**Exercise instructions**
Down to the last line, repeat the data below exactly.

------------------------------------------------------------------------

-- ==== Sys2Proof/Machine/Ops.lean ====
section
/-! DEFINITION. The named operations over tables, memory and registers, the retirement of a word, and taking a fault and returning
from one (spec/07_control.md R195 to R200). -/

namespace Sys2Proof

/-- Position of an engine in the order V, M, L, W of RUN, HALT and PEND. -/
def Eng.idx : Eng → Nat
  | .V => 0
  | .M => 1
  | .L => 2
  | .W => 3
  | .S => 4

def engOf : Nat → Eng
  | 0 => .V
  | 1 => .M
  | 2 => .L
  | 3 => .W
  | _ => .S

/-- The code of TSTAT.ENG (R196). -/
def Eng.code : Eng → Nat
  | .S => 0
  | .V => 1
  | .M => 2
  | .L => 3
  | .W => 4

/-- Position of an engine's section in the code plane (R68). -/
def Eng.section (e : Eng) : Nat := e.code

end Sys2Proof

namespace Sys2Proof.Machine

/-! ### Sparse tables -/

def Tab.get {α : Type} (d : α) : Tab α → Nat → α
  | [], _ => d
  | (k', v) :: t, k => if k = k' then v else Tab.get d t k

def Tab.has {α : Type} : Tab α → Nat → Bool
  | [], _ => false
  | (k', _) :: t, k => k == k' || Tab.has t k

def Tab.erase {α : Type} (k : Nat) : Tab α → Tab α
  | [] => []
  | (k', v) :: t => if k = k' then Tab.erase k t else (k', v) :: Tab.erase k t

/-- Insert before the first greater key. -/
def Tab.insert {α : Type} (k : Nat) (v : α) : Tab α → Tab α
  | [] => [(k, v)]
  | (k', v') :: t => if k < k' then (k, v) :: (k', v') :: t else (k', v') :: Tab.insert k v t

def Tab.put {α : Type} (l : Tab α) (k : Nat) (v : α) : Tab α := Tab.insert k v (Tab.erase k l)

/-- Write one key; the default is not listed, so equal contents are equal lists. -/
def Tab.set {α : Type} [DecidableEq α] (d : α) (l : Tab α) (k : Nat) (v : α) : Tab α :=
  if v = d then Tab.erase k l else Tab.put l k v

/-! ### Bits and bytes -/

/-- Bits `hi` to `lo` of a register, as a number. -/
def bits (w : Word) (hi lo : Nat) : Nat := w.toNat / 2 ^ lo % 2 ^ (hi - lo + 1)

def bit (w : Word) (i : Nat) : Bool := w.toNat / 2 ^ i % 2 == 1

/-- A value in bits from `lo`, for building a register. -/
def at_ (v lo : Nat) : Nat := v * 2 ^ lo

def b2n (b : Bool) : Nat := if b then 1 else 0

def word (n : Nat) : Word := BitVec.ofNat 64 n

/-- The signed reading of the low `w` bits of `n`. -/
def sgn (w n : Nat) : Int := if n % 2 ^ w < 2 ^ (w - 1) then (n % 2 ^ w : Nat) else (n % 2 ^ w : Nat) - (2 ^ w : Nat)

/-- `x` modulo 2^w. -/
def wrap (w : Nat) (x : Int) : Nat := (x % (2 ^ w : Nat)).toNat

/-- A number as `n` bytes, little-endian (R3). -/
def natBytes : Nat → Nat → List Byte
  | 0, _ => []
  | n + 1, v => BitVec.ofNat 8 v :: natBytes n (v / 256)

/-- Bytes as a number, little-endian (R3). -/
def bytesNat : List Byte → Nat
  | [] => 0
  | b :: t => b.toNat + 256 * bytesNat t

/-- Bytes cut into 64-bit words. -/
def bytesWords : Nat → List Byte → List Word
  | 0, _ => []
  | n + 1, l => word (bytesNat (l.take 8)) :: bytesWords n (l.drop 8)

/-- Insert before the first element of a greater key. -/
def insertBy {α : Type} (f : α → Nat) (x : α) : List α → List α
  | [] => [x]
  | y :: t => if f x < f y then x :: y :: t else y :: insertBy f x t

/-- A stable sort by rising key. -/
def sortBy {α : Type} (f : α → Nat) (l : List α) : List α := l.foldl (fun acc x => insertBy f x acc) []

def nth {α : Type} (d : α) (l : List α) (i : Nat) : α := l.getD i d

/-- Replace one element of a list. -/
def setNth {α : Type} (l : List α) (i : Nat) (v : α) : List α := l.set i v

/-! ### Memory: one store of bytes, addressed device-wide (log 2) -/

def bankBytes : Nat := 16384
def bankCount : Nat := 96
def accEntries : Nat := 262144
def sliceBytes : Nat := 8388608

def bankAddr (bay bank off : Nat) : Nat := bay * 1572864 + bank * 16384 + off
def accAddr (bay entry : Nat) : Nat := 134217728 + bay * 1048576 + entry * 4
def sillAddr (slice off : Nat) : Nat := 268435456 + slice * 8388608 + off
/-- DRAM holds a byte at every offset that a FRAME, a NODE or DBASE can name, beyond 256 GiB or the memory fitted too (R1, R206; log 105). -/
def dramAddr (a : Nat) : Nat := 73786976294838206464 + a
def hostAddr (a : Nat) : Nat := 147573952589676412928 + a
def peerAddr (a : Nat) : Nat := 295147905179352825856 + a

/-- What a byte reads as that nothing has written (R477; log 2). -/
def unlisted : Byte := 0

abbrev Memory := List Host.Cell

/-- The canonical form: addresses strictly rising, and no entry equal to what an unlisted address reads as. -/
def Memory.wf : Memory → Bool
  | [] => true
  | [(_, v)] => v != unlisted
  | (a, v) :: (b, u) :: t => decide (a < b) && v != unlisted && Memory.wf ((b, u) :: t)

def Memory.read (m : Memory) (a : Nat) : Byte := Tab.get unlisted m a

def Memory.write (m : Memory) (a : Nat) (b : Byte) : Memory := Tab.set unlisted m a b

def Memory.readBytes (m : Memory) (a : Nat) : Nat → List Byte
  | 0 => []
  | n + 1 => m.read a :: Memory.readBytes m (a + 1) n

------------------------------------------------------------------------

**Answer for this exercise**
-- ==== Sys2Proof/Machine/Ops.lean ====
section
/-! DEFINITION. The named operations over tables, memory and registers, the retirement of a word, and taking a fault and returning
from one (spec/07_control.md R195 to R200). -/

namespace Sys2Proof

/-- Position of an engine in the order V, M, L, W of RUN, HALT and PEND. -/
def Eng.idx : Eng → Nat
  | .V => 0
  | .M => 1
  | .L => 2
  | .W => 3
  | .S => 4

def engOf : Nat → Eng
  | 0 => .V
  | 1 => .M
  | 2 => .L
  | 3 => .W
  | _ => .S

/-- The code of TSTAT.ENG (R196). -/
def Eng.code : Eng → Nat
  | .S => 0
  | .V => 1
  | .M => 2
  | .L => 3
  | .W => 4

/-- Position of an engine's section in the code plane (R68). -/
def Eng.section (e : Eng) : Nat := e.code

end Sys2Proof

namespace Sys2Proof.Machine

/-! ### Sparse tables -/

def Tab.get {α : Type} (d : α) : Tab α → Nat → α
  | [], _ => d
  | (k', v) :: t, k => if k = k' then v else Tab.get d t k

def Tab.has {α : Type} : Tab α → Nat → Bool
  | [], _ => false
  | (k', _) :: t, k => k == k' || Tab.has t k

def Tab.erase {α : Type} (k : Nat) : Tab α → Tab α
  | [] => []
  | (k', v) :: t => if k = k' then Tab.erase k t else (k', v) :: Tab.erase k t

/-- Insert before the first greater key. -/
def Tab.insert {α : Type} (k : Nat) (v : α) : Tab α → Tab α
  | [] => [(k, v)]
  | (k', v') :: t => if k < k' then (k, v) :: (k', v') :: t else (k', v') :: Tab.insert k v t

def Tab.put {α : Type} (l : Tab α) (k : Nat) (v : α) : Tab α := Tab.insert k v (Tab.erase k l)

/-- Write one key; the default is not listed, so equal contents are equal lists. -/
def Tab.set {α : Type} [DecidableEq α] (d : α) (l : Tab α) (k : Nat) (v : α) : Tab α :=
  if v = d then Tab.erase k l else Tab.put l k v

/-! ### Bits and bytes -/

/-- Bits `hi` to `lo` of a register, as a number. -/
def bits (w : Word) (hi lo : Nat) : Nat := w.toNat / 2 ^ lo % 2 ^ (hi - lo + 1)

def bit (w : Word) (i : Nat) : Bool := w.toNat / 2 ^ i % 2 == 1

/-- A value in bits from `lo`, for building a register. -/
def at_ (v lo : Nat) : Nat := v * 2 ^ lo

def b2n (b : Bool) : Nat := if b then 1 else 0

def word (n : Nat) : Word := BitVec.ofNat 64 n

/-- The signed reading of the low `w` bits of `n`. -/
def sgn (w n : Nat) : Int := if n % 2 ^ w < 2 ^ (w - 1) then (n % 2 ^ w : Nat) else (n % 2 ^ w : Nat) - (2 ^ w : Nat)

/-- `x` modulo 2^w. -/
def wrap (w : Nat) (x : Int) : Nat := (x % (2 ^ w : Nat)).toNat

/-- A number as `n` bytes, little-endian (R3). -/
def natBytes : Nat → Nat → List Byte
  | 0, _ => []
  | n + 1, v => BitVec.ofNat 8 v :: natBytes n (v / 256)

/-- Bytes as a number, little-endian (R3). -/
def bytesNat : List Byte → Nat
  | [] => 0
  | b :: t => b.toNat + 256 * bytesNat t

/-- Bytes cut into 64-bit words. -/
def bytesWords : Nat → List Byte → List Word
  | 0, _ => []
  | n + 1, l => word (bytesNat (l.take 8)) :: bytesWords n (l.drop 8)

/-- Insert before the first element of a greater key. -/
def insertBy {α : Type} (f : α → Nat) (x : α) : List α → List α
  | [] => [x]
  | y :: t => if f x < f y then x :: y :: t else y :: insertBy f x t

/-- A stable sort by rising key. -/
def sortBy {α : Type} (f : α → Nat) (l : List α) : List α := l.foldl (fun acc x => insertBy f x acc) []

def nth {α : Type} (d : α) (l : List α) (i : Nat) : α := l.getD i d

/-- Replace one element of a list. -/
def setNth {α : Type} (l : List α) (i : Nat) (v : α) : List α := l.set i v

/-! ### Memory: one store of bytes, addressed device-wide (log 2) -/

def bankBytes : Nat := 16384
def bankCount : Nat := 96
def accEntries : Nat := 262144
def sliceBytes : Nat := 8388608

def bankAddr (bay bank off : Nat) : Nat := bay * 1572864 + bank * 16384 + off
def accAddr (bay entry : Nat) : Nat := 134217728 + bay * 1048576 + entry * 4
def sillAddr (slice off : Nat) : Nat := 268435456 + slice * 8388608 + off
/-- DRAM holds a byte at every offset that a FRAME, a NODE or DBASE can name, beyond 256 GiB or the memory fitted too (R1, R206; log 105). -/
def dramAddr (a : Nat) : Nat := 73786976294838206464 + a
def hostAddr (a : Nat) : Nat := 147573952589676412928 + a
def peerAddr (a : Nat) : Nat := 295147905179352825856 + a

/-- What a byte reads as that nothing has written (R477; log 2). -/
def unlisted : Byte := 0

abbrev Memory := List Host.Cell

/-- The canonical form: addresses strictly rising, and no entry equal to what an unlisted address reads as. -/
def Memory.wf : Memory → Bool
  | [] => true
  | [(_, v)] => v != unlisted
  | (a, v) :: (b, u) :: t => decide (a < b) && v != unlisted && Memory.wf ((b, u) :: t)

def Memory.read (m : Memory) (a : Nat) : Byte := Tab.get unlisted m a

def Memory.write (m : Memory) (a : Nat) (b : Byte) : Memory := Tab.set unlisted m a b

def Memory.readBytes (m : Memory) (a : Nat) : Nat → List Byte
  | 0 => []
  | n + 1 => m.read a :: Memory.readBytes m (a + 1) n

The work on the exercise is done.